Research Vault / Architecture

Architecture & Design Philosophy

The meta-level story — how the vault models itself as a weighted DAG, and the recursive self-improvement loop that makes the system better over time.

The Core Model: A Weighted DAG

The vault is a directed acyclic graph where every reference points strictly upward. Saves are leaf nodes. Topics synthesize saves. Connections link topics across domains. Projects consume connections. BFS navigation with YAML-first scoring gates expensive full reads — the system stays fast at 6K+ saves by never reading everything at once.

Save (single resource) weight 1–10 · /compile Topic Article (synthesized concept) weight 1–10 · /connect Connection (cross-domain insight) /query match Project (active work context)

Recursive Self-Improvement Loop

The vault improves its own outputs using its own infrastructure. After each /orchestrate run, a quality measurement agent scores the enriched saves. A calibrated judge cascade estimates fabrication risk and quality. Prompt improvements triggered by low-scoring runs are re-measured on the next run — closing the feedback cycle automatically.

Instrument (telemetry) Measure (quality score) Judge (calibrated cascade) Improve (prompt · schema · weights) Re-measure (next run)

Orchestration Patterns

Parallel Fan-out

N agents dispatched in one message; results merged by controller. Wall-clock = slowest single agent, not sum of all.

Pipeline Stages

Item A reaches stage 3 while item B is still in stage 1. No synchronization barrier; no wasted idle time.

Worktree Isolation

Each agent works in a fresh git worktree. Cherry-pick to main when done — no merge conflicts.

Loop-Until-Dry

Keep spawning finder agents until K consecutive rounds return nothing new. Terminates naturally without a fixed count.

Code Review Ceremony

Spec-pass agent checks "does it match the plan?" Quality-pass agent checks "is it correct?" Two independent gates before any merge.

Budget-Aware Loops

Token budget controls fleet size dynamically. Cost is a first-class variable, not an afterthought.
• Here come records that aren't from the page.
-- ==== Sys2Proof/Laws/Tables.lean ====
section
/-! SUPPORT. The tables of cases, settled alerts, weather records, tally cells and quota entries stay within their bounds
and in step: what the operations on cells and quota entries do to them, then one lemma per operation. -/

namespace Sys2Proof.Machine

/-! ## Amounts and cells -/

theorem Amount.send_ok {a : Amount} {l : Nat} (h : a.ok l) : a.send.ok l := by
  unfold Amount.ok Amount.send Amount.unreported at *; dsimp only; omega

theorem Amount.settle_ok {a : Amount} {l : Nat} (b : Bool) (h : a.ok l) : (a.settle b).ok l ∧ (a.settle b).inFlight = 0 := by
  unfold Amount.ok Amount.settle at *; cases b <;> simp <;> omega

theorem Amount.add_ok {a : Amount} {n l : Nat} (h : a.ok l) : (a.add n l).1.ok l ∧ (a.add n l).1.inFlight = a.inFlight := by
  unfold Amount.ok Amount.add at *; split <;> simp <;> omega

theorem TallyCell.addLine_ok (c : TallyCell) (l : CatchLine) :
    (c.addLine l).rect = c.rect ∧ (c.addLine l).species = c.species ∧ (c.ok → (c.addLine l).ok) ∧
    (c.settled → (c.addLine l).settled) := by
  unfold TallyCell.addLine
  split
  · exact ⟨rfl, rfl, fun h => ⟨(Amount.add_ok h.1).1, h.2⟩, fun h => ⟨by
      have : ((c.retained.add l.weight kgLimit).1).inFlight = c.retained.inFlight := by unfold Amount.add; split <;> rfl
      exact this.trans h.1, h.2⟩⟩
  · exact ⟨rfl, rfl, fun h => ⟨h.1, (Amount.add_ok h.2.1).1, h.2.2⟩, fun h => ⟨h.1, by
      have : ((c.discarded.add l.weight kgLimit).1).inFlight = c.discarded.inFlight := by unfold Amount.add; split <;> rfl
      exact this.trans h.2.1, h.2.2⟩⟩

theorem TallyCell.addHaul_ok (c : TallyCell) (h : Haul) :
    (c.addHaul h).rect = c.rect ∧ (c.addHaul h).species = c.species ∧ (c.ok → (c.addHaul h).ok) ∧
    (c.settled → (c.addHaul h).settled) := by
  refine ⟨rfl, rfl, fun k => ⟨k.1, k.2.1, (Amount.add_ok k.2.2).1⟩, fun k => ⟨k.1, k.2.1, ?_⟩⟩
  have : ((c.hauls.add 1 65535).1).inFlight = c.hauls.inFlight := by unfold Amount.add; split <;> rfl
  exact this.trans k.2.2

/-! ## Ordered tables -/

theorem pairwise_insertBy {α : Type} (key : α → Nat) (R : α → α → Prop) (hs : ∀ a b, R a b → R b a) (x : α) (l : List α)
    (hx : ∀ y ∈ l, R x y) (h : l.Pairwise fun a b => key a ≤ key b ∧ R a b) :
    (insertBy key x l).Pairwise fun a b => key a ≤ key b ∧ R a b := by
  have h1 := insertBy_sorted key x l (h.imp fun k => k.1)
  have h2 : (x :: l).Pairwise R := List.pairwise_cons.2 ⟨hx, h.imp fun k => k.2⟩
  have h3 : (insertBy key x l).Pairwise R := ((Device.insertBy_perm key x l).pairwise_iff (fun {a b} => hs a b)).2 h2
  exact h1.and h3

theorem length_insertBy {α : Type} (key : α → Nat) (x : α) (l : List α) : (insertBy key x l).length = l.length + 1 := by
  rw [(Device.insertBy_perm key x l).length_eq]; rfl

theorem mem_insertBy {α : Type} (key : α → Nat) (x y : α) (l : List α) : y ∈ insertBy key x l ↔ y = x ∨ y ∈ l := by
  rw [(Device.insertBy_perm key x l).mem_iff]; exact List.mem_cons

/-! ## The tally table without its length, and the quota table up to what a commit has not reached -/

/-- The tally table but for its length. -/
def cellsBounded (cells : List TallyCell) (st : ReportState) : Prop :=
  cells.Pairwise (fun a b => cellKey a ≤ cellKey b ∧ ¬(a.rect = b.rect ∧ a.species = b.species)) ∧
  (∀ c ∈ cells, c.ok) ∧ (st = .none → ∀ c ∈ cells, c.settled)

theorem cellsBounded_map {cells : List TallyCell} {st st' : ReportState} (f : TallyCell → TallyCell)
    (h : cellsBounded cells st) (h1 : ∀ c, (f c).rect = c.rect ∧ (f c).species = c.species)
    (h2 : ∀ c ∈ cells, c.ok → (f c).ok) (h3 : st' = .none → ∀ c ∈ cells, (st = .none → c.settled) → (f c).settled) :
    cellsBounded (cells.map f) st' := by
  obtain ⟨a, b, e⟩ := h
  refine ⟨?_, ?_, ?_⟩
  · rw [List.pairwise_map]
    refine a.imp fun {x y} k => ?_
    unfold cellKey at *
    rw [(h1 x).1, (h1 x).2, (h1 y).1, (h1 y).2]; exact k
  · intro c hc; obtain ⟨x, hx, rfl⟩ := List.mem_map.1 hc; exact h2 x hx (b x hx)
  · intro hs c hc; obtain ⟨x, hx, rfl⟩ := List.mem_map.1 hc; exact h3 hs x hx fun k => e k x hx

/-- The quota table, with consumed right outside `X` and the state right outside `Y`. -/
def quotasPart (X Y : Species → Prop) (cells : List TallyCell) (quotas : List QuotaEntry) : Prop :=
  quotas.length ≤ 16 ∧
  quotas.Pairwise (fun a b => speciesRank a.species ≤ speciesRank b.species ∧ a.species ≠ b.species) ∧
  ∀ q ∈ quotas, (¬X q.species → q.consumed = min (retainedOf cells q.species) kgLimit) ∧
    (¬Y q.species → q.st = Device.quotaState q.consumed q.quota)

theorem quotasOk_iff (cells : List TallyCell) (quotas : List QuotaEntry) :
    quotasOk cells quotas ↔ quotasPart (fun _ => False) (fun _ => False) cells quotas := by
  unfold quotasOk quotasPart QuotaEntry.ok; simp

theorem quotasPart_map {X Y X' Y' : Species → Prop} {cells cells' : List TallyCell} {quotas : List QuotaEntry}
    (f : QuotaEntry → QuotaEntry) (h : quotasPart X Y cells quotas) (h1 : ∀ q, (f q).species = q.species)
    (h2 : ∀ q ∈ quotas, ¬X' q.species → (¬X q.species → q.consumed = min (retainedOf cells q.species) kgLimit) →
      (f q).consumed = min (retainedOf cells' q.species) kgLimit)
    (h3 : ∀ q ∈ quotas, ¬Y' q.species → (¬Y q.species → q.st = Device.quotaState q.consumed q.quota) →
      (f q).st = Device.quotaState (f q).consumed (f q).quota) :
    quotasPart X' Y' cells' (quotas.map f) := by
  obtain ⟨a, b, e⟩ := h
  refine ⟨by rw [List.length_map]; exact a, ?_, ?_⟩
  · rw [List.pairwise_map]
    refine b.imp fun {x y} k => ?_
    rw [h1, h1]; exact k
  · intro q hq; obtain ⟨x, hx, rfl⟩ := List.mem_map.1 hq
    rw [h1]
    exact ⟨fun k => h2 x hx k (e x hx).1, fun k => h3 x hx k (e x hx).2⟩

/-- A quota table changed only in owed marks. -/
theorem quotasPart_same {X Y : Species → Prop} {cells : List TallyCell} {quotas : List QuotaEntry}
    (f : QuotaEntry → QuotaEntry) (h : quotasPart X Y cells quotas)
    (h1 : ∀ q, (f q).species = q.species ∧ (f q).consumed = q.consumed ∧ (f q).quota = q.quota ∧ (f q).st = q.st) :
    quotasPart X Y cells (quotas.map f) :=
  quotasPart_map f h (fun q => (h1 q).1) (fun q _ k g => by rw [(h1 q).2.1]; exact g k)
    (fun q _ k g => by rw [(h1 q).2.1, (h1 q).2.2.1, (h1 q).2.2.2]; exact g k)

theorem retainedOf_map (f : TallyCell → TallyCell) (h : ∀ c, (f c).species = c.species ∧ (f c).retained.total = c.retained.total)
    (cells : List TallyCell) (sp : Species) : retainedOf (cells.map f) sp = retainedOf cells sp := by
  unfold retainedOf
  induction cells with
  | nil => rfl
  | cons x r ih =>
    rw [List.map_cons, List.filter_cons, List.filter_cons, (h x).1]
    split
    · simp only [List.map_cons, List.sum_cons, (h x).2, ih]
    · exact ih

theorem retainedOf_mapIf (p : TallyCell → Bool) (f : TallyCell → TallyCell) (sp : Species)
    (hp : ∀ c, p c = true → c.species ≠ sp ∧ (f c).species ≠ sp) (cells : List TallyCell) :
    retainedOf (mapIf p f cells) sp = retainedOf cells sp := by
  unfold retainedOf mapIf
  induction cells with
  | nil => rfl
  | cons x r ih =>
    rw [List.map_cons, List.filter_cons, List.filter_cons]
    cases hx : p x
    · simp only [Bool.false_eq_true, if_false]
      split
      · simp only [List.map_cons, List.sum_cons, ih]
      · exact ih
    · obtain ⟨u, v⟩ := hp x hx
      simp only [if_true, beq_eq_false_iff_ne.2 u, beq_eq_false_iff_ne.2 v, Bool.false_eq_true, if_false]
      exact ih

theorem retainedOf_insert (key : TallyCell → Nat) (c : TallyCell) (sp : Species) (h : c.species ≠ sp) (cells : List TallyCell) :
    retainedOf (insertBy key c cells) sp = retainedOf cells sp := by
  unfold retainedOf
  have hp := Device.insertBy_perm key c cells
  rw [((hp.filter _).map _).sum_eq, List.filter_cons, beq_eq_false_iff_ne.2 h]; rfl

/-! ## Quota entries, evaluated -/

namespace Device

theorem quota_some {d : Device} {sp : Species} {q : QuotaEntry} (h : d.quota? sp = some q) : q ∈ d.log.quotas ∧ q.species = sp :=
  ⟨List.mem_of_find?_eq_some h, by simpa using List.find?_some h⟩
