-- ==== Sys2Proof/Tests/Slice0.lean ====
section
/-! SUPPORT. Tests: ill-formed commands are refused, words of R205's frames written out are read, single steps and
figures of the spec's own worked examples, and a witness for the hypotheses of each obligation. -/

namespace Sys2Proof.Tests

open Sys2Proof.Machine

-- One test at a time: each waits for the kernel's whole environment.
set_option Elab.async false

/-! ## Small states -/

def cfg : Setup :=
  { own := 1001, port := 2000, sources := [3000], areas := [5, 7], settleMs := 150, dTune := 3, dReflect := 5,
    dSupply := 3, dKeytime := 50, recovery := 30, latch := 2, stale := 30, tDirect := 100, tRelay := 50,
    beacon := 15, position := true, retry := 4, message := true, distress := true, warning := true, hold := 5,
    reportHour := some 6, receipt := 60 }

/-- A READY part one second after reset, its lanes drained. -/
def ready : Device :=
  { Device.afterReset 0 with
    now := 1000, config := cfg, rx := Rx.blank .hunting,
    access := { Access.reset with clearSince := some 0 },
    console := { Console.reset with setup := .done } }

def run (d : Device) : State := ⟨[], d⟩

def item (kind : BurstKind) (owner : Owner) : Item :=
  { kind := kind, dest := 2000, seq := 3, body := [0, 0], owner := owner, ready := 900, cw := 8, ackEnd := 900,
    order := 0, blindFrom := 900, overdue := false }

def contender (it : Item) (n : Nat) (base : Option Time) : Contender := ⟨it, n, 0, base, true⟩

/-- The part with the item on air since 500 ms. -/
def onAir (it : Item) : Device :=
  { ready with
    access := { ready.access with onAir := some ⟨it, 500, 4⟩, chan := .own, clearSince := none },
    rx := Rx.blank .closed, tx := some (ready.txFor it) }

def own (st : OwnState) : Device :=
  { ready with distress := { ready.distress with own := { ready.distress.own with st := st, num := 9 } } }

def held : Device := { ready with distress := { ready.distress with holdTimer := some 5000, holdSince := some 900 } }

def slotOf (st : SlotState) : Slot :=
  { Slot.free with
    st := st, tag := 8, dest := 2000, orig := 1001, hop := some 2000, lastHop := 2000, len := 10, cnt := 1,
    lifetimeEnd := 43200000 }

/-- The part with the given slot 0. -/
def withSlot (s : Slot) : Device :=
  { ready with xfer := { ready.xfer with slots := s :: List.replicate 7 Slot.free } }

def caseRec (st : CaseState) : Case :=
  { station := 1500, alert := 4, nature := 3, pos := none, posTime := none, persons := none, firstHeard := 0,
    lastHeard := 0, via := none, readable := true, st := st, ackedBy := none, closeReason := none, relay := .none,
    ownAck := .none }

def withCase (st : CaseState) : Device :=
  { ready with distress := { ready.distress with cases := [caseRec st] } }

def neighbour (fresh : Bool) : Neigh :=
  { station := 2000, kind := .port, q := 100, lastHeard := 0, heard := 1, facts := none, avoidUntil := some 2000,
    fresh := fresh, removalWaits := false }

def withNeighbour (fresh : Bool) : Device :=
  { ready with neigh := { ready.neigh with entries := [neighbour fresh], beaconDue := some 1000 } }

def haulRec (st : HaulState) (lines : List CatchLine) : Haul :=
  { Haul.free with st := st, num := 17, startPos := (367250, -10800), endPos := some (369120, 2240),
                   startRect := 244887, lines := lines }

/-- The part with UTC, a fix and the given haul in record 1. -/
def withHaul (h : Haul) : Device :=
  { ready with
    log := { ready.log with hauls := h :: List.replicate 3 Haul.free },
    console := { ready.console with utc := some ⟨0, 0⟩, fix := some ⟨367250, -10800, 4, 8, 0⟩ } }

def cod : CatchLine := ⟨⟨2, 14, 3⟩, true, 1800⟩

def forecastRec (complete : Bool) : Forecast :=
  { issuer := 3000, area := 5, issue := 100, cnt := 1, parts := [none], headerPart := 0, day := 1, hour := 0,
    minute := 0, validFor := 1, issued := some 0, validUntil := some 3600, grant := 0, lastPart := 0,
    complete := complete }

def warningRec : Warning :=
  { issuer := 3000, issue := 7, severity := .gale, day := 1, hour := 0, minute := 0, validFor := 1, areas := [5],
    wanted := true, issued := some 0, validUntil := some 3600, grant := 0, len := 20, score := 0, erasures := 0,
    pass := true, firstStored := 0, relay := .none }

def withWeather : Device :=
  { ready with
    weather := { ready.weather with forecasts := [forecastRec false, forecastRec true], warnings := [warningRec] },
    console := { ready.console with utc := some ⟨0, 0⟩ } }

def submitOf : Machine.Submit := ⟨8, 2000, 30, 0, 0, 0, 30000⟩

def withSubmit : Device :=
  { withSlot { slotOf .reserved with hop := none, lastHop := 0 } with
    console := { ready.console with submit := some submitOf } }

def page : Store := { Store.reset with grants := [⟨0, .inbound, [44]⟩], nextId := 1 }

/-- The part with a setup sequence that waits for part `n`. -/
def settingUp (n : Nat) : Device :=
  { Device.afterReset 0 with
    console := { Console.reset with
      setup := .collecting n, held := { SetupRaw.zero with own := 1001, port := 2000 } } }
73 Architecture Decision Records

What is an ADR?

Architecture Decision Records (ADRs) document key technical choices: the problem context, every option considered, a decision matrix, and the final rationale. In the Research Vault, 73 ADRs capture decisions like "append-only logs over mutable files," "cherry-pick over full merge," and "BFS/YAML-first navigation over brute-force search." Each ADR is a first-class artifact that future sessions — human or AI — can read to understand the system without re-litigating past decisions.

ADR Decision Why
#11 — Append-only logs One file per entry + derived index.md Concurrent agents can write without conflicts; entries are permanent artifacts, not mutable state
#28 — Cherry-pick merge Cherry-pick feature commits to main Vault backup commits create file-location conflicts on full merge
#46 — BFS/YAML-first Read frontmatter before full bodies Scales to 6K+ saves; L1 filter eliminates 80–90% of reads before they happen

What This Demonstrates

Software engineering fundamentals applied at real scale: data modeling (a typed, weighted DAG with strict reference direction), test coverage (985 tests across agent behavior, pipeline invariants, and script correctness), and systematic decision-making (73 Architecture Decision Records, each with a problem statement, options analysis, and decision matrix).

AI engineering discipline, not just AI usage: a custom agent framework built on Claude Code, observable pipelines (append-only telemetry logs, quality scoring, cost tracking per run), and a recursive self-improvement loop that closes the feedback cycle automatically.

The vault is not a prototype. It runs every day, processes real content, and improves its own quality over time. That’s the difference between “built a thing with AI” and “built a reliable system that uses AI.”